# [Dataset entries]
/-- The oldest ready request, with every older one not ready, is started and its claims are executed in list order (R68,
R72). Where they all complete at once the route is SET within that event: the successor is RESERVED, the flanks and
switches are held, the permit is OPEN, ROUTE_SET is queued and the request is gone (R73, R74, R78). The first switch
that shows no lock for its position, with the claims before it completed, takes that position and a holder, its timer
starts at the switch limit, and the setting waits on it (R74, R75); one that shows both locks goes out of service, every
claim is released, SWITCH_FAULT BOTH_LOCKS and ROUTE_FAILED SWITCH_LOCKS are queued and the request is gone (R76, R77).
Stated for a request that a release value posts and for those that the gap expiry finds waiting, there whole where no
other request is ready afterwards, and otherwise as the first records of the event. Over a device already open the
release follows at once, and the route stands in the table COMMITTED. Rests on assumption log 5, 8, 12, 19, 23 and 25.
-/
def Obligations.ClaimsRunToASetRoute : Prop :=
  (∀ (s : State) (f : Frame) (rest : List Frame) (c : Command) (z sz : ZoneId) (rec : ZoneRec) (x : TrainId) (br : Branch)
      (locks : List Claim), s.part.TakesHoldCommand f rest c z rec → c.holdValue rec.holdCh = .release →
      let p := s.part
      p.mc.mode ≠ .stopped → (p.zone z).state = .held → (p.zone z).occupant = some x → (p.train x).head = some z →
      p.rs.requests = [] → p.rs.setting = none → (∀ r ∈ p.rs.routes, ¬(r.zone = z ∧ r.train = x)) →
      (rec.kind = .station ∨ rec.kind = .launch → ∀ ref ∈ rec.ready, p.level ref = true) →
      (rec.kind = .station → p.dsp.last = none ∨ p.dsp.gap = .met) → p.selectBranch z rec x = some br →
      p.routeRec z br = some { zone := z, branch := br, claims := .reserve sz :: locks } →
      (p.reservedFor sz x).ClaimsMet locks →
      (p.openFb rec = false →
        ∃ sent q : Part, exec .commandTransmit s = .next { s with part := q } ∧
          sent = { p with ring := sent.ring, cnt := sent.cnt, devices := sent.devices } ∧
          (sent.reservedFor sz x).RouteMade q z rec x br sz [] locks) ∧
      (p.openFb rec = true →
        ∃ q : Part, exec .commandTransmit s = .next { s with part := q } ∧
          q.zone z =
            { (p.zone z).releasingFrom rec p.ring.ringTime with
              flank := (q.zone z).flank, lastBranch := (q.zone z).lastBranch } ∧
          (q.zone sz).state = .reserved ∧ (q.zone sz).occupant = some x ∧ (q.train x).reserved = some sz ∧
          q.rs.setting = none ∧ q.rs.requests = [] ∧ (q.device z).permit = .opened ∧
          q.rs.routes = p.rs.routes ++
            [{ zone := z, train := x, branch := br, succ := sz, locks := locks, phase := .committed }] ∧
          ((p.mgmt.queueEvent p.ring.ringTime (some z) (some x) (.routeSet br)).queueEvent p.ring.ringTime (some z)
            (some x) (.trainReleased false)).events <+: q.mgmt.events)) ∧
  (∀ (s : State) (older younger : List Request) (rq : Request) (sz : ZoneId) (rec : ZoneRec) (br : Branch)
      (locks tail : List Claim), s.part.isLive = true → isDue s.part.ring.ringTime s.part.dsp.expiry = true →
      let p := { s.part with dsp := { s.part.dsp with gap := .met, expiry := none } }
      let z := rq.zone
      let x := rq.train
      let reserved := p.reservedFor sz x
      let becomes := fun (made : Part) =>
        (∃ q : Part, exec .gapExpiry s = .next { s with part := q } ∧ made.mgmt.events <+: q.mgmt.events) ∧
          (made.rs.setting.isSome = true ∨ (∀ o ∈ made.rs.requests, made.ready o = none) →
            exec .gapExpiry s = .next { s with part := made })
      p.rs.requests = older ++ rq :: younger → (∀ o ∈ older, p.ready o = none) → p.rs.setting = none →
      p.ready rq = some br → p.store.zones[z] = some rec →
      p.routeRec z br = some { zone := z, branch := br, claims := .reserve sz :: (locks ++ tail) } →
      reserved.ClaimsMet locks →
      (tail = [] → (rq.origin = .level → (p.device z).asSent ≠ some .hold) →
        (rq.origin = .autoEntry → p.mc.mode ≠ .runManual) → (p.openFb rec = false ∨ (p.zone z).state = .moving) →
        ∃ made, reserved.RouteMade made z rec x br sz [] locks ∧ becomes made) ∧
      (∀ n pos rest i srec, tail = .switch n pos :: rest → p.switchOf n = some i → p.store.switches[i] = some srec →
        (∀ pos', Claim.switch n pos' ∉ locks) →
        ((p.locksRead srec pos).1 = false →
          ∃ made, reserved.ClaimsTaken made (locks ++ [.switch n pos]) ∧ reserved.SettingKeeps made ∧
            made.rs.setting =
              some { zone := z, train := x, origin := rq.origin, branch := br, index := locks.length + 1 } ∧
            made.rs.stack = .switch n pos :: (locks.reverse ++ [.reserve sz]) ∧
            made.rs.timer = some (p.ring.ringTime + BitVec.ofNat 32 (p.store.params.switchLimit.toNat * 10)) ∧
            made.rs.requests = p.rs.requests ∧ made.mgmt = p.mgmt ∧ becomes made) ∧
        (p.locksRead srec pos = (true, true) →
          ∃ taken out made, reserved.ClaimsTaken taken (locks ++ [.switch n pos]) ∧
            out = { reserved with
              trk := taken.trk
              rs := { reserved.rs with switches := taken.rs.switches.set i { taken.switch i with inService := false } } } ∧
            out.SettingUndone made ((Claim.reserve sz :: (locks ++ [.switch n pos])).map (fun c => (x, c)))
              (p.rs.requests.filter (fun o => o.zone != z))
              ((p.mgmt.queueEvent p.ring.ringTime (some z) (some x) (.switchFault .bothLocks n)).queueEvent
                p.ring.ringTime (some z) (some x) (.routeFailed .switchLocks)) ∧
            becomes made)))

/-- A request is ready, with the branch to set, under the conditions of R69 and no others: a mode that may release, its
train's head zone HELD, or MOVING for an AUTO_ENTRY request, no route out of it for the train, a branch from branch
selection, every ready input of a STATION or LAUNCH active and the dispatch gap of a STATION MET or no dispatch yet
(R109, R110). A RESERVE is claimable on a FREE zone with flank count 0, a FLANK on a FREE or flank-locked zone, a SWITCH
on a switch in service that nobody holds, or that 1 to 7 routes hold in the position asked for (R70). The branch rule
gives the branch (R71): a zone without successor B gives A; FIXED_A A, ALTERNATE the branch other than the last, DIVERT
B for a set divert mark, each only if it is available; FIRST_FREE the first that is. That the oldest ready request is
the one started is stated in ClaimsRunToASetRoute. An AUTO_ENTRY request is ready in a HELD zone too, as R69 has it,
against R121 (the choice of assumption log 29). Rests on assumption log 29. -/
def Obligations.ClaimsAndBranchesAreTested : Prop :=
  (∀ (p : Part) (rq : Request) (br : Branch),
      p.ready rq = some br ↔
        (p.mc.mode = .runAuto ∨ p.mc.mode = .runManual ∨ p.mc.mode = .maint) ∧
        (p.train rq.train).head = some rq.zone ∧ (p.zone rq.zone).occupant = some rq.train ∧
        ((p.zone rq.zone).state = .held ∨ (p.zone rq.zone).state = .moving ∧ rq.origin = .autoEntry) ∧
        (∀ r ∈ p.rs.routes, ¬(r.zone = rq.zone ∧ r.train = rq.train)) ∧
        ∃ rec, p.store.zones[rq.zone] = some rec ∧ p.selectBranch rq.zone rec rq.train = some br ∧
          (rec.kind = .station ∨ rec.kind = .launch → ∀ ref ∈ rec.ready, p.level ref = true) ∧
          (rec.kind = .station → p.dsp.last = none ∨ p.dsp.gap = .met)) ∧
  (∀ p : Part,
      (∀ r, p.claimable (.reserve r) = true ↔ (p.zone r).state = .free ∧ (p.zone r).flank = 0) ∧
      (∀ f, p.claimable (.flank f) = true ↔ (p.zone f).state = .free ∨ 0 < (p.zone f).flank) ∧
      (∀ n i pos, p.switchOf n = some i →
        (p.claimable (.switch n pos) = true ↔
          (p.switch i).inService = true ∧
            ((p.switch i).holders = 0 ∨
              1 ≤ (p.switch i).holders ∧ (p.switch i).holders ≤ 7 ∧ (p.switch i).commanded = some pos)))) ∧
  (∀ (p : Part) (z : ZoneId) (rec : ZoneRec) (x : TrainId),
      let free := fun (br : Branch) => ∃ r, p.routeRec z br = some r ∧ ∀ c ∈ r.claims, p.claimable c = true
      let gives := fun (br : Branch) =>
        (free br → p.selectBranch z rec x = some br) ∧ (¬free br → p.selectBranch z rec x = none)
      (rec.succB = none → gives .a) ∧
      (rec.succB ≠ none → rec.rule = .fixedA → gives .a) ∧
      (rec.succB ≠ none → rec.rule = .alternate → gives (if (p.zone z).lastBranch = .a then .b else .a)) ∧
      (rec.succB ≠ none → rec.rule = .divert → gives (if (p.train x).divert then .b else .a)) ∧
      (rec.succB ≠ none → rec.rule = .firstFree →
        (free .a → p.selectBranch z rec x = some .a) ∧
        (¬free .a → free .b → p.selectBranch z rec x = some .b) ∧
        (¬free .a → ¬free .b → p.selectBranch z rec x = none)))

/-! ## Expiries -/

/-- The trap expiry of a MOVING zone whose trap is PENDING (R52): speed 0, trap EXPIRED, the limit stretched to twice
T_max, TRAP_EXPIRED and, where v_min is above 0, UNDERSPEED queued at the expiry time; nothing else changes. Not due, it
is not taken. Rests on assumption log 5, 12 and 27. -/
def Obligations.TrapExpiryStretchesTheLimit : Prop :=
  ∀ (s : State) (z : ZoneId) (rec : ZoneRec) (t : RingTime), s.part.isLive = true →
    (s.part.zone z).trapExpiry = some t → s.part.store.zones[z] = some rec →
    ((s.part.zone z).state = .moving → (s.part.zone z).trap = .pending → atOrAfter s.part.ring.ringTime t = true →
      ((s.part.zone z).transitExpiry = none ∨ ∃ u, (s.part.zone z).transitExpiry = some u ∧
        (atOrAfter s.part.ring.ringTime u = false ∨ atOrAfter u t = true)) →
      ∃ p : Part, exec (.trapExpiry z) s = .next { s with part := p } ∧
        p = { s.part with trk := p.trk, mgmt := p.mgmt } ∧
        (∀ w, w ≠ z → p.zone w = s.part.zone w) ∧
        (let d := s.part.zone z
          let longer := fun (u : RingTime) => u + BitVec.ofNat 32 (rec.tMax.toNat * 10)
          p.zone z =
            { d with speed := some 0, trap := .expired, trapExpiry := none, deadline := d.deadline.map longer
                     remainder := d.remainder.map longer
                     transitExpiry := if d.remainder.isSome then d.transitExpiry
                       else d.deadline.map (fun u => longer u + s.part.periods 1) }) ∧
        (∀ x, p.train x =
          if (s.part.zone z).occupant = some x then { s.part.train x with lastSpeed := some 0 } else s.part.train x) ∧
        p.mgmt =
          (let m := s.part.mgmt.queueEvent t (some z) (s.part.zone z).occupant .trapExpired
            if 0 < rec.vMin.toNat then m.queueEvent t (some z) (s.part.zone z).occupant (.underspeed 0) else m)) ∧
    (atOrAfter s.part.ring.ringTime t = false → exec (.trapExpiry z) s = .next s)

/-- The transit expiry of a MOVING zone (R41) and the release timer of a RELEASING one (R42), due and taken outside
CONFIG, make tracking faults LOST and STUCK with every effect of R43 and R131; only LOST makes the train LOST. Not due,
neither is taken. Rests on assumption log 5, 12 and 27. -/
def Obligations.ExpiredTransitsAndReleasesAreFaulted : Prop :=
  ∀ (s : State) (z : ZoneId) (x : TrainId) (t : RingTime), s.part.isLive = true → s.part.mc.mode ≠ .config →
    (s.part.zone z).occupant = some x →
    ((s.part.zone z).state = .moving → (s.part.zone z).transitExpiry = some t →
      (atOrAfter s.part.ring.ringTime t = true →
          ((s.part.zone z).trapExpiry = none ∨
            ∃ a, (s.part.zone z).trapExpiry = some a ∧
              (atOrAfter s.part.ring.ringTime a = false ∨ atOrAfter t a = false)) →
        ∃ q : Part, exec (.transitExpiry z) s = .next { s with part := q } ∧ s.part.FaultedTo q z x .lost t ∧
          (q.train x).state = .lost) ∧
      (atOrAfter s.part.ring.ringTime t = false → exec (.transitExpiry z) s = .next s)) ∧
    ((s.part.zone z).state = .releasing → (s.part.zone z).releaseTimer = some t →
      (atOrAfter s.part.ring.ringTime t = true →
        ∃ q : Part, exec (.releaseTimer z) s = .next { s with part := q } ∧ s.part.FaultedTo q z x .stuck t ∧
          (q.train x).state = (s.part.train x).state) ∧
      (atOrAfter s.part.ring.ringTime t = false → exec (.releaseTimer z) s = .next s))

# [WORK TO BE COMPLETED]
Set down exactly the lines of the data above, beginning with the line that has "remainder := d.remainder.map" and ending with the line that has "if (s.part.zone z).occupant", and no others.

# [RESULT BELOW]
                     remainder := d.remainder.map longer
                     transitExpiry := if d.remainder.isSome then d.transitExpiry
                       else d.deadline.map (fun u => longer u + s.part.periods 1) }) ∧
        (∀ x, p.train x =
          if (s.part.zone z).occupant = some x then { s.part.train x with lastSpeed := some 0 } else s.part.train x) ∧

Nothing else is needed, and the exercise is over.